Print, exactly as they appear in the listing below, the lines from the line with "1 to 4 of R46" to the line with "open Sys2Proof Sys2Proof.Machine", with both end lines kept.
■ ■ ■ ■ ■ ■ ■
-- ==== Sys2Proof/Certificates/Slice0/Obligations.lean ====
section
/-! DEFINITION. The statements for the provers. A word's statement says what the slot of a ready word answers (State.ready: conditions
1 to 4 of R46 hold): it issues with the effect named, or traps precisely; an event's says the state it leads to. The conditions
are on the state and the operands alone. -/
open Sys2Proof Sys2Proof.Machine

/-- The outcome of a word whose one result `v` lands in gD at the end of cycle p + `lat` − 1 (R48). -/
def Sys2Proof.Machine.writesG (s : State) (h : Hdr) (opc lat : Nat) (d : GReg) (v : W64) : Host.Outcome State Fault Refusal :=
  issued s h opc { lat := some lat, writes := [.g (s.me.usesHandler h.eng) d v] }

/-- An issued word of core `core` whose results land now. -/
def Sys2Proof.Machine.lands (s : State) (core act : Nat) (fixed : Bool) (a : Act) : Prop :=
  (s.core core).act? act = some a ∧ a.fixed = fixed ∧ ∃ d, a.due = some d ∧ d ≤ s.cycle (s.core core)

/-! ### Words and encodings -/

/-- R39 to R45, R57, R58: every well-formed word of the common block, encoded, decodes to itself, and its encoding has 80 bits. -/
def Obligations.CommonWordsRoundTrip : Prop :=
  ∀ (i : Instr) (h : Hdr) (w : Nat), i.hdr? = some h → wellFormed i = true → encodeNat i = some w → fld w 48 8 < 0x60 →
    w < 2 ^ 80 ∧ decode h.eng w = .ok i

/-- R39 to R45, R57, R59: the same for every word of the class blocks. -/
def Obligations.ClassWordsRoundTrip : Prop :=
  ∀ (i : Instr) (h : Hdr) (w : Nat), i.hdr? = some h → wellFormed i = true → encodeNat i = some w → 0x60 ≤ fld w 48 8 →
    w < 2 ^ 80 ∧ decode h.eng w = .ok i

/-- A header of class `q` with every other field 0. -/
def Sys2Proof.Machine.plainHdr (q : Seq) : Hdr := ⟨q, 0, none, 0, none, none⟩

/-- Words written out field by field from the spec's encodings: ENG at bit 77, SBA.EN at 73 and its TAG at 70, OPC at 48, D at 42, A at
36, B at 30, C at 24 (R39 to R41), IMM32 at 4, a branch's A at 42, B at 36 and OFF32 at 0, the MODs of R44, R45 and R242. -/
def Sys2Proof.Machine.specWords : List (Seq × Nat × Instr) :=
  [(.x, 0x00 * 2 ^ 48, .nop (plainHdr .x)),
   (.x, 0x18 * 2 ^ 48 + 3 * 2 ^ 42 + 1 * 2 ^ 36 + 0xFFFFFFFB * 2 ^ 4, .addi (plainHdr .x) 3 1 (-5)),
   (.l, 1 * 2 ^ 77 + 0x2C * 2 ^ 48 + 7 * 2 ^ 42 + 9 * 2 ^ 36 + 0xFFFFFFF0, .bltu (plainHdr .l) 7 9 (-16)),
   (.x, 0x45 * 2 ^ 48 + 0 * 2 ^ 42 + 5 * 2 ^ 36 + 4096 * 2 ^ 4, .rwaitf (plainHdr .x) 0 5 4096),
   (.c, 2 * 2 ^ 77 + 0x60 * 2 ^ 48 + 2 * 2 ^ 42 + 4 * 2 ^ 36 + 6 * 2 ^ 30 + 7 * 2 ^ 20 + 1 * 2 ^ 18 + 2 * 2 ^ 15 + 3 * 2 ^ 10 + 2 ^ 9,
      .fadd (plainHdr .c) 2 4 (.tile 6) ⟨.f32, .rtz, 1, .mask 2, true, false, none, 0⟩),
   (.l, 1 * 2 ^ 77 + 2 ^ 73 + 5 * 2 ^ 70 + 0x60 * 2 ^ 48 + 8 * 2 ^ 42 + 3 * 2 ^ 36 + 2 * 2 ^ 30 + 8 * 2 ^ 20 + 6 * 2 ^ 16 + 4 * 2 ^ 11
      + 1 * 2 ^ 9 + 2 ^ 8 + 1 * 2 ^ 1,
      .tld ⟨.l, 0, some 5, 0, none, none⟩ 8 (.handle 3) 2 0 none ⟨.bf16, 6, 4, .acq⟩),
   (.c, 2 * 2 ^ 77 + 0xC0 * 2 ^ 48 + 1 * 2 ^ 36 + 2 * 2 ^ 30 + 3 * 2 ^ 24 + 9 * 2 ^ 20 + 2 * 2 ^ 16 + 2 ^ 15,
      .mma (plainHdr .c) 1 2 3 ⟨.f16, 2, true, false, false, false⟩),
   (.s, 3 * 2 ^ 77 + 0x64 * 2 ^ 48 + 63 * 2 ^ 42 + 1 * 2 ^ 36 + 2 * 2 ^ 30 + 3 * 2 ^ 24 + 4 * 2 ^ 20 + 2 * 2 ^ 16 + 2 ^ 8 + 1 * 2 ^ 5 + 9,
      .upd (plainHdr .s) 63 1 (.cont 2) 3 0 (.pred 0) .i32 2),
   (.x, 0x66 * 2 ^ 48 + 63 * 2 ^ 36, .bararr (plainHdr .x) 63),
   (.x, 0x6F * 2 ^ 48, .heart (plainHdr .x))]

/-- R39 to R45: words written out from the spec's encodings decode to what they stand for. -/
def Obligations.SpecWordsDecode : Prop :=
  ∀ x ∈ specWords, x.2.1 < 2 ^ 80 ∧ decode x.1 x.2.1 = .ok x.2.2

/-! ### Steps, reset and memory -/

/-- R39, R42, R46, R57, R81, R208: at the slot of a sequencer that may issue, a step is the decoded word's execution after the fetch, with
the next slot's turn; a word that does not decode, or an index past the stream, traps ILLEGAL with its reason. The fetch applies the bins
of the lines it reads first, the page tables' (`readTables`) and the word's. -/
def Obligations.StepRunsDecodedWord : Prop :=
  ∀ (s : State) (id : Nat) (q : Seq) (ks : List (Nat × Nat)),
    let c := s.core id
    let va := c.wordVA q (c.nextPc q)
    let u := s.readTables c.ctxId [va, va + 9]
    let f := u.readPieces ks
    s.turn = .issue id q → c.issuing q = true → (c.seq q).earliest ≤ s.cycle c → c.heldBy q = none →
    (c.nextPc q < (c.seq q).streamLen → u.wordKeys c q = some ks →
        (∀ i, decodeBytes q f.1 = .ok i → step s = afterSlot (exec i f.2))
        ∧ ∀ e, decodeBytes q f.1 = .error e → step s = .next (f.2.setCore
            ((f.2.core id).raise q .illegal ((f.2.core id).nextPc q) (BitVec.ofNat 64 e.code))).advance)
    ∧ ((c.seq q).streamLen ≤ c.nextPc q → step s = .next (s.setCore (c.raise q .illegal (c.nextPc q) 0x0D)).advance)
■ ■ ■ ■ ■ ■ ■
**EXERCISE SOLUTION**
1 to 4 of R46 hold): it issues with the effect named, or traps precisely; an event's says the state it leads to. The conditions
are on the state and the operands alone. -/
open Sys2Proof Sys2Proof.Machine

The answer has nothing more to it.